-- ==== Sys2Proof/Certificates/Slice0/Obligations.lean ====
section
/-! DEFINITION. The statements for the provers, from the numbered rules of spec/. In every statement about exec the state s is
the one after the advance (spec/40_cycle.md R104, R106): s.pc is the fetch address plus 2, and s.opcode the fetched word.
`OnlyV`, `OnlyVAndFlag` and equations `t = { s with … }` are the frames: they say that nothing else of the whole state changes,
every byte of memory included. -/

open Sys2Proof Sys2Proof.Machine

/-! ### Encoding and decoding (spec/30_encoding.md) -/

/-- Decoding the bytes of a well-formed instruction gives it back with every operand, and leaves the bytes after it. That Instr also carries
the bits that 5xyN, 9xyN, 8xy6 and 8xyE do not use is the model's choice (log 8). -/
def Obligations.DecodeOfEncodeIsTheInstruction : Prop :=
  ∀ (i : Instr) (rest : List Byte), i.wellFormed = true → decode (encodeBytes i ++ rest) = .ok (i, rest)

/-- Every word decodes to exactly one well-formed instruction, whose encoding is that word: no bit is dropped. For 5xyN, 9xyN, 8xy6 and
8xyE this last clause is the model's choice, not the spec's (log 8): Instr carries the bits that these words encode and the spec
ignores, so that for every N the one instruction of R80 keeps its N. -/
def Obligations.EncodeOfDecodeIsTheWord : Prop :=
  ∀ w : Word, (decodeWord w).wellFormed = true ∧ encode (decodeWord w) = w

/-- The decoder gives a word the row of spec/opcode_table.json whose mask and value it matches, no two rows match one word, and a word
that matches none is unmapped. What families 0, 5, 9 and E compare is the spec's decisions D10, D11 and D12 (log 10). -/
def Obligations.DecoderAgreesWithTheOpcodeTable : Prop :=
  ∀ w : Word,
    (decodeWord w).mnemonic = ((opcodeTable.find? fun r => r.fits w).map OpcodeRow.mnemonic).getD "UNMAPPED" ∧
    (opcodeTable.filter fun r => r.fits w).length ≤ 1

/-- The unmapped words are exactly those of R77's table, and each has an empty execute phase. Which words of families 0 and E
are unmapped is the spec's decision (D10, D11). -/
def Obligations.UnmappedWordsAreTheTabledOnes : Prop :=
  ∀ w : Word,
    (decodeWord w = .unmapped w ↔ isUnmappedWord w = true) ∧ (∀ u, decodeWord w = .unmapped u → u = w) ∧
    ∀ s : State, exec (.unmapped w) s = .next s

/-- In families 5 and 9 the low nibble selects nothing: every word 5xyN is SE Vx, Vy and every word 9xyN is SNE Vx, Vy, with one effect
for all N. The spec's decision D12. -/
def Obligations.LowNibbleOfFamiliesFiveAndNineIsIgnored : Prop :=
  ∀ (x y : Reg) (n : Nibble) (s : State),
    decodeWord (wordXYN 5 x y n) = .seReg x y n ∧ decodeWord (wordXYN 9 x y n) = .sneReg x y n ∧
    exec (.seReg x y n) s = exec (.seReg x y 0) s ∧ exec (.sneReg x y n) s = exec (.sneReg x y 0) s

/-- Words written out bit by bit from the spec's formats, at least one for each family 0 to F, decode to what they stand for. That 0x01E0 is
unmapped is the spec's decision D10 (log 10). -/
def Obligations.SampleWordsDecode : Prop :=
  decodeWord 0b0000000011100000 = .cls ∧ decodeWord 0b0000000011101110 = .ret ∧ decodeWord 0x01E0 = .unmapped 0x01E0 ∧
  decodeWord 0b0001001000110100 = .jp 0x234 ∧ decodeWord 0b0010101010111100 = .call 0xABC ∧
  decodeWord 0b0011001101000010 = .seImm 3 0x42 ∧ decodeWord 0b0100111100000001 = .sneImm 15 0x01 ∧
  decodeWord 0b0101000100100000 = .seReg 1 2 0 ∧ decodeWord 0b0110101001000010 = .ldImm 10 0x42 ∧
  decodeWord 0b0111101000000001 = .addImm 10 0x01 ∧ decodeWord 0b1000000100100100 = .addReg 1 2 ∧
  decodeWord 0b1001000100100000 = .sneReg 1 2 0 ∧ decodeWord 0b1010000100100011 = .ldI 0x123 ∧
  decodeWord 0b1011001100000001 = .jpV0 0x301 ∧ decodeWord 0b1100001100001111 = .rnd 3 0x0F ∧
  decodeWord 0b1101000000010101 = .drw 0 1 5 ∧ decodeWord 0b1110010110011110 = .skp 5 ∧
  decodeWord 0b1111001001010101 = .ldMemVx 2

/-! ### The Step (spec/40_cycle.md, spec/60_exceptions.md) -/

/-- A Step that fetches runs exec of the instruction that the two bytes at PC decode to, on the state with PC advanced by 2 and the
word latched. When exec leaves no fault recorded, both timers tick, clamped at 0, and the Step's draw is spent (the model's own fields,
log 1). When exec leaves a fault recorded, the state before the Step comes back with that record alone (log 2). A stop of exec is
the Step's stop (log 3), and exec refuses nothing. -/
def Obligations.StepRunsTheDecodedInstruction : Prop :=
  ∀ (s : State) (i : Instr), s.Ready →
    decode [s.mem.read s.pc.toNat, s.mem.read (s.pc.toNat + 1)] = .ok (i, []) →
    let s1 : State :=
      { s with pc := s.pc + 2, opcode := s.mem.read s.pc.toNat ++ s.mem.read (s.pc.toNat + 1) }
    (∀ t, exec i s1 = .next t → t.fault.code = 0 →
      step s = .next { t with
        dt := if t.dt = 0 then 0 else t.dt - 1, st := if t.st = 0 then 0 else t.st - 1,
        randArg := none, rngDraws := t.rngDraws + 1 }) ∧
    (∀ t, exec i s1 = .next t → t.fault.code ≠ 0 → step s = .next { s with fault := t.fault }) ∧
    (∀ r, exec i s1 = .fault r → step s = .fault r) ∧ ∀ r, exec i s1 ≠ .refused r

/-- While a fault is recorded a Step changes nothing, and Step(RAND) returns that fault for every RAND; only the model's own field for RAND is
cleared by the host's call (log 1). The fault gate is the spec's decision D3. -/
def Obligations.FaultedCoreIsHalted : Prop :=
  ∀ s : State, s.fault.code ≠ 0 →
    step s = .next s ∧
    ∀ r, hostApply (.step r) s = .next ({ s with randArg := none }, .fault s.fault.code)

/-- The fetch check: a PC below 0x200 or above 0xFFE is code 1, an odd PC in range is code 2, with FAULT_PC and FAULT_INFO the PC and
FAULT_OPCODE 0, and nothing else changes. The spec's decisions D4 and D5. -/
def Obligations.FetchCheckFaults : Prop :=
  ∀ s : State, s.fault.code = 0 →
    ((s.pc.toNat < 0x200 ∨ 0xFFE < s.pc.toNat) →
      step s = .next { s with fault := ⟨1, s.pc, 0, BitVec.ofNat 17 s.pc.toNat⟩ }) ∧
    (0x200 ≤ s.pc.toNat → s.pc.toNat ≤ 0xFFE → s.pc.toNat % 2 = 1 →
      step s = .next { s with fault := ⟨2, s.pc, 0, BitVec.ofNat 17 s.pc.toNat⟩ })

/-- A Step that faults changes the fault record alone, PC included; the record holds the PC, and the fetched word unless the fetch itself
faulted. The spec's decisions D3 and D4. -/
def Obligations.FaultingStepRestoresTheState : Prop :=
  ∀ s t : State, s.fault.code = 0 → step s = .next t → t.fault.code ≠ 0 →
    t = { s with fault := t.fault } ∧ t.fault.pc = s.pc ∧
    (t.fault.code = 1 ∨ t.fault.code = 2 → t.fault.opcode = 0) ∧
    (t.fault.code ≠ 1 → t.fault.code ≠ 2 →
      t.fault.opcode = s.mem.read s.pc.toNat ++ s.mem.read (s.pc.toNat + 1))

/-- PC after every Step that completes. -/
def Obligations.PcAfterACompletedStep : Prop :=
  ∀ s t : State, s.Ready → step s = .next t → t.fault.code = 0 → t.pc.toNat = pcAfter (decodeWord s.fetch) s

/-- At the end of every Step that does not fault each timer is one less than it was, or than what Fx15 or Fx18 wrote in that same Step,
and stays at 0. -/
def Obligations.TimersTickAtTheEndOfEveryCompletedStep : Prop :=
  ∀ s t : State, s.Ready → step s = .next t → t.fault.code = 0 →
    t.dt.toNat = (dtBeforeTick (decodeWord s.fetch) s).toNat - 1 ∧
    t.st.toNat = (stBeforeTick (decodeWord s.fetch) s).toNat - 1

/-- A Step changes a register, I, the stack, FB or MEM only when its instruction is one the spec lists as a writer of it, and no Step
changes KEY. -/
def Obligations.OnlyTheListedInstructionsWrite : Prop :=
  ∀ s t : State, s.Ready → step s = .next t →
    let i := decodeWord s.fetch
    (∀ r, i.writesV r = false → t.getV r = s.getV r) ∧
    (i.writesI = false → t.i = s.i) ∧
    (i.writesStack = false → t.sp = s.sp ∧ t.stack = s.stack) ∧
    (i.writesFb = false → t.fb = s.fb) ∧
    (i.writesMem = false → ∀ a, t.mem.read a = s.mem.read a) ∧
    t.key = s.key

/-- No Step and no operation of the host but Reset changes a byte below 0x200, the font included. That a data write there faults is the
spec's decision D7. -/
def Obligations.ReservedMemoryIsNeverChanged : Prop :=
  ∀ (s t : State) (a : Nat), a < 0x200 →
    (step s = .next t → t.mem.read a = s.mem.read a) ∧
    (∀ (o : HostOp) (r : HostResult), (∀ font seed, o ≠ .reset font seed) → hostApply o s = .next (t, r) →
      t.mem.read a = s.mem.read a)

/-- The draw RAND has no effect on any Step but that of Cxkk. -/
def Obligations.OnlyRndDependsOnRand : Prop :=
  ∀ (s : State) (r r' : Byte), (decodeWord s.fetch).readsRand = false → stepWith r s = stepWith r' s

/-- No instruction reads ST: two states that differ in ST alone take the same Step, up to ST. -/
def Obligations.NoStepDependsOnSt : Prop :=
  ∀ (s : State) (b : Byte),
    (∀ t, step s = .next t → ∃ b', step { s with st := b } = .next { t with st := b' }) ∧
    (∀ r, step s = .fault r → step { s with st := b } = .fault r)

/-- KEY affects the Steps of Ex9E, ExA1 and Fx0A alone. -/
def Obligations.OnlyKeyInstructionsDependOnKey : Prop :=
  ∀ (s : State) (k : Vector Bool 16), (decodeWord s.fetch).readsKey = false →
    (∀ t, step s = .next t → step { s with key := k } = .next { t with key := k }) ∧
    (∀ r, step s = .fault r → step { s with key := k } = .fault r)

/-! ### Invariants -/

/-- Every Step keeps the invariant of CORE: canonical memory, SP at most 16, return addresses on the stack, PC at most 0x10FE, a
clear or precise fault record. The fault record's terms are the spec's decisions D3 and D4; the memory's form is the model's (log 6). -/
def Obligations.StepKeepsTheInvariant : Prop :=
  ∀ s t : State, s.Inv → step s = .next t → t.Inv

/-- The state after Reset meets the invariant, for every FONT and SEED. -/
def Obligations.ResetMeetsTheInvariant : Prop :=
  State.reset.Inv ∧ ∀ (font : Vector Byte 80) (seed : Nat), (State.resetWith font seed).Inv

/-- In a state that meets the invariant a Step always answers a next state: the model stops on no instruction. -/
def Obligations.StepAlwaysAnswersUnderTheInvariant : Prop :=
  ∀ s : State, s.Inv → ∃ t, step s = .next t

/-- Every state a run can reach from Reset, through Steps and the host's operations (LoadROM of any bytes among them), meets the invariant,
and every operation answers there. -/
def Obligations.EveryReachableStateIsSafeAndLive : Prop :=
  ∀ s : State, Reachable s → s.Inv ∧ ∀ o : HostOp, ∃ t r, hostApply o s = .next (t, r)

/-! ### Memory (spec/20_memory.md) -/

/-- Two memories in canonical form that read alike at every address are equal data (the model's own form, log 6). -/
def Obligations.EqualReadsMeanEqualMemories : Prop :=
  ∀ m m' : Memory, m.wf = true → m'.wf = true → (∀ a, m.read a = m'.read a) → m = m'

/-- After every Step that completes, Fx33's and Fx55's included, and after every LoadROM that is accepted, a fetch from any address reads each of
its two bytes, high byte first, as the byte stored there, or as it was where none was stored: both, one or neither may be new. The
instruction that stored was the word fetched before the store, wherever it stores. That the fetch sees every earlier write at once is the spec's decision D20 (log 10). -/
def Obligations.FetchSeesEarlierStores : Prop :=
  (∀ (s t : State) (p : Word), s.Ready → step s = .next t → t.fault.code = 0 →
    let byte := byteAfterStore s s.i.toNat (bytesStored (decodeWord s.fetch) s)
    ({ t with pc := p } : State).fetch = byte p.toNat ++ byte (p.toNat + 1)) ∧
  (∀ (s t : State) (rom : List Byte) (p : Word), hostApply (.loadRom rom) s = .next (t, .ok) →
    let byte := byteAfterStore s 0x200 rom
    ({ t with pc := p } : State).fetch = byte p.toNat ++ byte (p.toNat + 1))

/-! ### Display (spec/41_display.md) -/

/-- 00E0 turns every pixel off and changes nothing else. -/
def Obligations.ClsClearsTheFrameBuffer : Prop :=
  decodeWord 0x00E0 = .cls ∧
  ∀ s : State, ∃ t, exec .cls s = .next t ∧ (∀ r c, t.fb.pixel r c = false) ∧ t = { s with fb := t.fb }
________
Each line that holds the word "true" should be extracted from the records.

* RESPONSE AREA
  ∀ (i : Instr) (rest : List Byte), i.wellFormed = true → decode (encodeBytes i ++ rest) = .ok (i, rest)
  ∀ w : Word, (decodeWord w).wellFormed = true ∧ encode (decodeWord w) = w
    (decodeWord w = .unmapped w ↔ isUnmappedWord w = true) ∧ (∀ u, decodeWord w = .unmapped u → u = w) ∧
  ∀ m m' : Memory, m.wf = true → m'.wf = true → (∀ a, m.read a = m'.read a) → m = m'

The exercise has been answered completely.